La actividad de los blogueros independientes continúa y consolida su prestigio dentro y fuera de la isla y cada vez más utilizan las nuevas tecnologías: la colocación de videos en la red y el uso de los teléfonos celulares y Twitter se han convertido en herramientas de denuncia que el régimen no ha podido silenciar.

A principios de marzo la bloguera Yoani Sánchez fue incluida en la lista de las “150 mujeres que estremecieron al mundo” en el año 2012 por la revista Newsweek. Con todo, persisten las medidas del gobierno para silenciar las denuncias de los blogueros. En enero, días antes de la visita a Cuba de la presidenta de Brasil, Dilma Rousseff, Sánchez solicitó permiso para viajar a Brasil a fin de participar en la presentación del documental Conexión Cuba-Honduras, sobre la libertad de prensa en Cuba y Brasil. A pesar de que Brasil concedió la visa, el gobierno cubano prohibió la salida de la bloguera.

Una emergente sociedad civil, integrada mayormente por jóvenes, prosigue sus reflexiones sobre la realidad nacional y formula fuertes críticas al sistema y gobierno cubanos. Es el caso de Estado de SATS, Observatorio Crítico, Cofradía de la Negritud y Observatorio Cubano de los Derechos LGTB. El gobierno ha desplegado esfuerzos por sabotear estos proyectos. Por ejemplo, la reunión del 7 de abril de Estado de SATS estaba dedicada al tema de la represión durante la visita papal. Varios disidentes, entre ellos el periodista Julio Beltrán Iglesias, fueron detenidos para impedirles participar.
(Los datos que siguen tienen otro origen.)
/-- MNT_CFG, MNT_SEG, MNT_START, MNT_HOLD, MNT_RELEASE, MNT_QUERY, MNT_FBTEMPLATE, FEEDBACK_MISSING, MNT_START_ABANDON and
MINT_SEND (file 09). -/
def Obligations.MintCommandsTakeEffectAtSnapshots : Prop :=
  (∀ (a : CmdArgs) (s : State), s.takes opMntCfg a = true →
    let c := chanArg a
    let r := chanRecOf a.params
    (r.enable = true → s.mode r.port = .proxy ∧ ∃ o, s.coveringOn c r.port = [o] ∧
      s.frameSize o.firstCh o.nch (some (c, r)) ≤ o.length) →
    s.leavesFeedback c r.port = false → s.groupBusy r.group = false →
    (∀ g, s.chanGroup c = some g → s.groupBusy g = false) →
    (∀ g, s.chanGroup c = some g → g ≠ r.group → s.groupHeld g = false ∧ s.groupHeld r.group = false) →
    ∃ t, exec (.mntCfg a) s = .next t ∧ t.answered opMntCfg a .ok 0 [] ∧
      ((s.leaveS1 0x50).pendMint (.config c r (testBit (BitVec.ofNat 8 (leAt a.params 0 1)) 2)
        (testBit (BitVec.ofNat 8 (leAt a.params 0 1)) 3))).SameButAnswer t a.caller [.mint]) ∧
  (∀ (a : CmdArgs) (s : State), s.takes opMntSeg a = true →
    let c := chanArg a
    let n := a.params.length / 48
    s.chanEnabled c = true → (∀ g, s.chanGroup c = some g → s.mint.groups[g.val].state ≠ .holding ∧
      s.mint.groups[g.val].state ≠ .held) → n ≤ s.queueFree c →
    ∃ t, exec (.mntSeg a) s = .next t ∧ t.answered opMntSeg a .ok (toWord (s.queueFree c - n)) [] ∧
      ((s.leaveS1 0x51).pendMint (.segments c ((segmentBytes n a.params).map segmentOf))).SameButAnswer t a.caller []) ∧
  (∀ (a : CmdArgs) (s : State), s.takes opMntStart a = true →
    let next : Dword := s.tally.n + 1
    let ahead : Int := if a.arg1 = 0 then 0 else (a.arg1 - next.setWidth 32).toInt
    let ns : Dword := next + BitVec.ofInt 64 ahead
    0 ≤ ahead → ahead < 8000000 →
    (∀ g ∈ groupsArg a, s.groupEnabled g ≠ [] ∧
      (s.mint.groups[g.val].state = .idle ∨ (s.mint.groups[g.val].state = .running ∧ s.mint.groups[g.val].armedRun = none))) →
    ∃ t, exec (.mntStart a) s = .next t ∧ t.answered opMntStart a .ok (ns.setWidth 32) [] ∧
      (∀ g ∈ groupsArg a,
        (s.mint.groups[g.val].state = .idle → t.mint.groups[g.val].state = .armed ∧ t.mint.groups[g.val].armed = some ns) ∧
        (s.mint.groups[g.val].state = .running →
          t.mint.groups[g.val] = { s.mint.groups[g.val] with armedRun := some ns })) ∧
      (∀ g : GroupId, g ∉ groupsArg a → t.mint.groups[g.val] = s.mint.groups[g.val]) ∧ t.mint.chans = s.mint.chans) ∧
  (∀ (a : CmdArgs) (s : State), s.takes opMntHold a = true →
    (testBit a.arg1 0 = false → ∃ t, exec (.mntHold a) s = .next t ∧ t.answered opMntHold a .ok 0 [] ∧
      ∀ g ∈ groupsArg a, testBit t.mint.groups[g.val].pend 0 = true ∧
        t.mint.groups[g.val].state = s.mint.groups[g.val].state) ∧
    (testBit a.arg1 0 = true → a.arg0 ≠ 0 → ∃ t, exec (.mntHold a) s = .next t ∧
      t.inFlight opMntHold a .effected (.mintStop (a.arg0.setWidth 16)) ∧
      ∀ g ∈ groupsArg a, testBit t.mint.groups[g.val].pend 0 = true)) ∧
  (∀ (a : CmdArgs) (s : State), s.takes opMntRelease a = true →
    (∀ g ∈ groupsArg a, s.mint.groups[g.val].state ≠ .holding ∧
      (s.groupHeld g = true → ∀ k ∈ s.portsOfChans (s.groupEnabled g), s.isActive k = true)) →
    ∃ t, exec (.mntRelease a) s = .next t ∧ t.answered opMntRelease a .ok 0 [] ∧
      ∀ g : GroupId, t.mint.groups[g.val] = if g ∈ groupsArg a ∧ s.groupHeld g = true then
        { s.mint.groups[g.val] with release := true } else s.mint.groups[g.val]) ∧
  (∀ (a : CmdArgs) (s : State), s.takes opMntQuery a = true → ∃ t data, exec (.mntQuery a) s = .next t ∧
    t.answered opMntQuery a .ok 0 data ∧ data.length = 112 ∧
    data.take 64 = fitTo 64 ((s.mint.chans[(chanArg a).val].cfg.map (·.raw)).getD []) ∧
    data.drop 64 = fitTo 48 s.mint.chans[(chanArg a).val].data48 ∧ (s.leaveS1 0x55).SameButAnswer t a.caller []) ∧
  (∀ (a : CmdArgs) (s : State), s.takes opMntFbtemplate a = true →
    let u := templArg a
    let p := programOf a.params
    let old := s.mint.templates[u.val].prog
    (∀ w, w ≠ u → ∀ c ∈ templChans (s.templAfter w), c ∉ templChans p) →
    (p = [] → s.feedbackOrder u = none) → (∀ c ∈ templChans old, s.chanEnabled c = false) →
    ∃ t, exec (.mntFbtemplate a) s = .next t ∧ t.answered opMntFbtemplate a .ok 0 [] ∧
      ((s.leaveS1 0x56).pendMint (.template u p)).SameButAnswer t a.caller [.mint]) ∧
  (∀ (c : ChanId) (g : GroupId) (s : State), s.mint.chans[c.val].missDue = true → s.chanGroup c = some g →
    ∃ t, exec (.feedbackMissing c) s = .next t ∧ t.mint.chans[c.val].missDue = false ∧
      testBit t.mint.groups[g.val].pend 3 = true ∧ t.mint.groups[g.val].state = s.mint.groups[g.val].state) ∧
  (∀ (g : GroupId) (ns : Dword) (s : State), s.mint.groups[g.val].state = .armed → s.mint.groups[g.val].armed = some ns →
    800 ≤ s.since ns → ∃ t, exec (.mntStartAbandon g) s = .next t ∧ t.mint.groups[g.val].state = .idle ∧
      t.mint.groups[g.val].armed = none ∧ t.mint.chans = s.mint.chans) ∧
  (∀ s : State, s.tally.running = true → s.mint.sent = false → ∃ t, exec .mintSend s = .next t ∧ t.mint.sent = true ∧
    t.mint.sentN = s.tally.n ∧ t.clr.open_ = true ∧
    ∀ (c : ChanId) (r : ChanRec), s.mint.chans[c.val].cfg = some r → r.enable = true → s.mint.chans[c.val].history = true →
      t.mint.chans[c.val].last =
        if s.mint.groups[r.group.val].state = .holding ∨ s.mint.groups[r.group.val].early = true then s.mint.chans[c.val].stopped
        else s.mint.chans[c.val].planned)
El 4 de abril se suicidó en Las Palmas, Gran Canaria, Santiago Du Bouchet Hernández, ex preso político y director de la agencia Habana Press. El suicidio del periodista independiente, ex preso de conciencia del grupo de los 75, ha sido interpretado como resultado de un grupo de factores: secuela de la prisión, dificultades financieras e inadaptación al exilio forzado. Otros periodistas y disidentes desterrados en España temen perder la magra asistencia brindada por el gobierno.
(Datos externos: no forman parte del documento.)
/-! ### The Global block as a command finds it: only the end of S1 changes it -/

@[simp] theorem State.atDispatch_glb_held (s : State) (o : OpSpec) (a : CmdArgs) : (s.atDispatch o a).glb.held = s.glb.held := by
  rw [State.atDispatch_glb, State.leaveS1_glb]; split <;> rfl
@[simp] theorem State.atDispatch_glb_phase (s : State) (o : OpSpec) (a : CmdArgs) : (s.atDispatch o a).glb.phase = s.glb.phase := by
  rw [State.atDispatch_glb, State.leaveS1_glb]; split <;> rfl
@[simp] theorem State.atDispatch_glb_resetCause (s : State) (o : OpSpec) (a : CmdArgs) : (s.atDispatch o a).glb.resetCause = s.glb.resetCause := by
  rw [State.atDispatch_glb, State.leaveS1_glb]; split <;> rfl
@[simp] theorem State.atDispatch_glb_unsealed (s : State) (o : OpSpec) (a : CmdArgs) : (s.atDispatch o a).glb.unsealed = s.glb.unsealed := by
  rw [State.atDispatch_glb, State.leaveS1_glb]; split <;> rfl
@[simp] theorem State.atDispatch_glb_inlayBoot (s : State) (o : OpSpec) (a : CmdArgs) : (s.atDispatch o a).glb.inlayBoot = s.glb.inlayBoot := by
  rw [State.atDispatch_glb, State.leaveS1_glb]; split <;> rfl
@[simp] theorem State.atDispatch_glb_failB (s : State) (o : OpSpec) (a : CmdArgs) : (s.atDispatch o a).glb.failB = s.glb.failB := by
  rw [State.atDispatch_glb, State.leaveS1_glb]; split <;> rfl
@[simp] theorem State.atDispatch_glb_failA (s : State) (o : OpSpec) (a : CmdArgs) : (s.atDispatch o a).glb.failA = s.glb.failA := by
  rw [State.atDispatch_glb, State.leaveS1_glb]; split <;> rfl
@[simp] theorem State.atDispatch_glb_dvt (s : State) (o : OpSpec) (a : CmdArgs) : (s.atDispatch o a).glb.dvt = s.glb.dvt := by
  rw [State.atDispatch_glb, State.leaveS1_glb]; split <;> rfl
@[simp] theorem State.atDispatch_glb_image (s : State) (o : OpSpec) (a : CmdArgs) : (s.atDispatch o a).glb.image = s.glb.image := by
  rw [State.atDispatch_glb, State.leaveS1_glb]; split <;> rfl
@[simp] theorem State.atDispatch_glb_cascadeEn (s : State) (o : OpSpec) (a : CmdArgs) : (s.atDispatch o a).glb.cascadeEn = s.glb.cascadeEn := by
  rw [State.atDispatch_glb, State.leaveS1_glb]; split <;> rfl
@[simp] theorem State.atDispatch_glb_bootSlot (s : State) (o : OpSpec) (a : CmdArgs) : (s.atDispatch o a).glb.bootSlot = s.glb.bootSlot := by
  rw [State.atDispatch_glb, State.leaveS1_glb]; split <;> rfl
@[simp] theorem State.atDispatch_glb_clocksOk (s : State) (o : OpSpec) (a : CmdArgs) : (s.atDispatch o a).glb.clocksOk = s.glb.clocksOk := by
  rw [State.atDispatch_glb, State.leaveS1_glb]; split <;> rfl
@[simp] theorem State.atDispatch_glb_pllRetry (s : State) (o : OpSpec) (a : CmdArgs) : (s.atDispatch o a).glb.pllRetry = s.glb.pllRetry := by
  rw [State.atDispatch_glb, State.leaveS1_glb]; split <;> rfl
@[simp] theorem State.atDispatch_glb_fVault (s : State) (o : OpSpec) (a : CmdArgs) : (s.atDispatch o a).glb.fVault = s.glb.fVault := by
  rw [State.atDispatch_glb, State.leaveS1_glb]; split <;> rfl
@[simp] theorem State.atDispatch_glb_fParity (s : State) (o : OpSpec) (a : CmdArgs) : (s.atDispatch o a).glb.fParity = s.glb.fParity := by
  rw [State.atDispatch_glb, State.leaveS1_glb]; split <;> rfl
@[simp] theorem State.atDispatch_glb_fInlay (s : State) (o : OpSpec) (a : CmdArgs) : (s.atDispatch o a).glb.fInlay = s.glb.fInlay := by
  rw [State.atDispatch_glb, State.leaveS1_glb]; split <;> rfl
@[simp] theorem State.atDispatch_glb_fLedger (s : State) (o : OpSpec) (a : CmdArgs) : (s.atDispatch o a).glb.fLedger = s.glb.fLedger := by
  rw [State.atDispatch_glb, State.leaveS1_glb]; split <;> rfl
@[simp] theorem State.atDispatch_glb_fFirmware (s : State) (o : OpSpec) (a : CmdArgs) : (s.atDispatch o a).glb.fFirmware = s.glb.fFirmware := by
  rw [State.atDispatch_glb, State.leaveS1_glb]; split <;> rfl
@[simp] theorem State.atDispatch_glb_fClock (s : State) (o : OpSpec) (a : CmdArgs) : (s.atDispatch o a).glb.fClock = s.glb.fClock := by
  rw [State.atDispatch_glb, State.leaveS1_glb]; split <;> rfl
@[simp] theorem State.atDispatch_glb_fPurse (s : State) (o : OpSpec) (a : CmdArgs) : (s.atDispatch o a).glb.fPurse = s.glb.fPurse := by
  rw [State.atDispatch_glb, State.leaveS1_glb]; split <;> rfl
@[simp] theorem State.atDispatch_glb_fPorts (s : State) (o : OpSpec) (a : CmdArgs) : (s.atDispatch o a).glb.fPorts = s.glb.fPorts := by
  rw [State.atDispatch_glb, State.leaveS1_glb]; split <;> rfl
@[simp] theorem State.atDispatch_glb_lock (s : State) (o : OpSpec) (a : CmdArgs) : (s.atDispatch o a).glb.lock = s.glb.lock := by
  rw [State.atDispatch_glb, State.leaveS1_glb]; split <;> rfl
@[simp] theorem State.atDispatch_glb_lockWritten (s : State) (o : OpSpec) (a : CmdArgs) : (s.atDispatch o a).glb.lockWritten = s.glb.lockWritten := by
  rw [State.atDispatch_glb, State.leaveS1_glb]; split <;> rfl
@[simp] theorem State.atDispatch_glb_mgmtUnlocked (s : State) (o : OpSpec) (a : CmdArgs) : (s.atDispatch o a).glb.mgmtUnlocked = s.glb.mgmtUnlocked := by
  rw [State.atDispatch_glb, State.leaveS1_glb]; split <;> rfl
@[simp] theorem State.atDispatch_glb_vioSource (s : State) (o : OpSpec) (a : CmdArgs) : (s.atDispatch o a).glb.vioSource = s.glb.vioSource := by
  rw [State.atDispatch_glb, State.leaveS1_glb]; split <;> rfl
@[simp] theorem State.atDispatch_glb_vioCode (s : State) (o : OpSpec) (a : CmdArgs) : (s.atDispatch o a).glb.vioCode = s.glb.vioCode := by
  rw [State.atDispatch_glb, State.leaveS1_glb]; split <;> rfl
@[simp] theorem State.atDispatch_glb_vioCount (s : State) (o : OpSpec) (a : CmdArgs) : (s.atDispatch o a).glb.vioCount = s.glb.vioCount := by
  rw [State.atDispatch_glb, State.leaveS1_glb]; split <;> rfl
@[simp] theorem State.atDispatch_glb_vioAddr (s : State) (o : OpSpec) (a : CmdArgs) : (s.atDispatch o a).glb.vioAddr = s.glb.vioAddr := by
  rw [State.atDispatch_glb, State.leaveS1_glb]; split <;> rfl
@[simp] theorem State.atDispatch_glb_parityAddr (s : State) (o : OpSpec) (a : CmdArgs) : (s.atDispatch o a).glb.parityAddr = s.glb.parityAddr := by
  rw [State.atDispatch_glb, State.leaveS1_glb]; split <;> rfl
@[simp] theorem State.atDispatch_glb_parityBad (s : State) (o : OpSpec) (a : CmdArgs) : (s.atDispatch o a).glb.parityBad = s.glb.parityBad := by
  rw [State.atDispatch_glb, State.leaveS1_glb]; split <;> rfl
@[simp] theorem State.atDispatch_glb_drainLimit (s : State) (o : OpSpec) (a : CmdArgs) : (s.atDispatch o a).glb.drainLimit = s.glb.drainLimit := by
  rw [State.atDispatch_glb, State.leaveS1_glb]; split <;> rfl
@[simp] theorem State.atDispatch_glb_portGrpOn (s : State) (o : OpSpec) (a : CmdArgs) : (s.atDispatch o a).glb.portGrpOn = s.glb.portGrpOn := by
  rw [State.atDispatch_glb, State.leaveS1_glb]; split <;> rfl
@[simp] theorem State.atDispatch_glb_drain (s : State) (o : OpSpec) (a : CmdArgs) : (s.atDispatch o a).glb.drain = s.glb.drain := by
  rw [State.atDispatch_glb, State.leaveS1_glb]; split <;> rfl
@[simp] theorem State.atDispatch_glb_drained (s : State) (o : OpSpec) (a : CmdArgs) : (s.atDispatch o a).glb.drained = s.glb.drained := by
  rw [State.atDispatch_glb, State.leaveS1_glb]; split <;> rfl
@[simp] theorem State.atDispatch_glb_mgmtOut (s : State) (o : OpSpec) (a : CmdArgs) : (s.atDispatch o a).glb.mgmtOut = s.glb.mgmtOut := by
  rw [State.atDispatch_glb, State.leaveS1_glb]; split <;> rfl
@[simp] theorem State.atDispatch_glb_mgmtAck (s : State) (o : OpSpec) (a : CmdArgs) : (s.atDispatch o a).glb.mgmtAck = s.glb.mgmtAck := by
  rw [State.atDispatch_glb, State.leaveS1_glb]; split <;> rfl
@[simp] theorem State.atDispatch_glb_soSkipped (s : State) (o : OpSpec) (a : CmdArgs) : (s.atDispatch o a).glb.soSkipped = s.glb.soSkipped := by
  rw [State.atDispatch_glb, State.leaveS1_glb]; split <;> rfl
@[simp] theorem State.atDispatch_glb_skippedNow (s : State) (o : OpSpec) (a : CmdArgs) : (s.atDispatch o a).glb.skippedNow = s.glb.skippedNow := by
  rw [State.atDispatch_glb, State.leaveS1_glb]; split <;> rfl
@[simp] theorem State.atDispatch_glb_clock (s : State) (o : OpSpec) (a : CmdArgs) : (s.atDispatch o a).glb.clock = s.glb.clock := by
  rw [State.atDispatch_glb, State.leaveS1_glb]; split <;> rfl
@[simp] theorem State.atDispatch_glb_assembled (s : State) (o : OpSpec) (a : CmdArgs) : (s.atDispatch o a).glb.assembled = s.glb.assembled := by
  rw [State.atDispatch_glb, State.leaveS1_glb]; split <;> rfl
@[simp] theorem State.atDispatch_glb_fv (s : State) (o : OpSpec) (a : CmdArgs) : (s.atDispatch o a).glb.fv = s.glb.fv := by
  rw [State.atDispatch_glb, State.leaveS1_glb]; split <;> rfl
La Comisión Interamericana de Derechos Humanos, en su informe anual del 2011, mantuvo a Cuba dentro de la “lista negra” de países del continente donde ocurren las peores violaciones a los derechos humanos. Destacó que en el período no hubo cambio respecto a las restricciones a los derechos políticos, de libertad de asociación, expresión y pensamiento, ausencia de elecciones y de un poder judicial independiente y restricciones a la libertad de movimiento.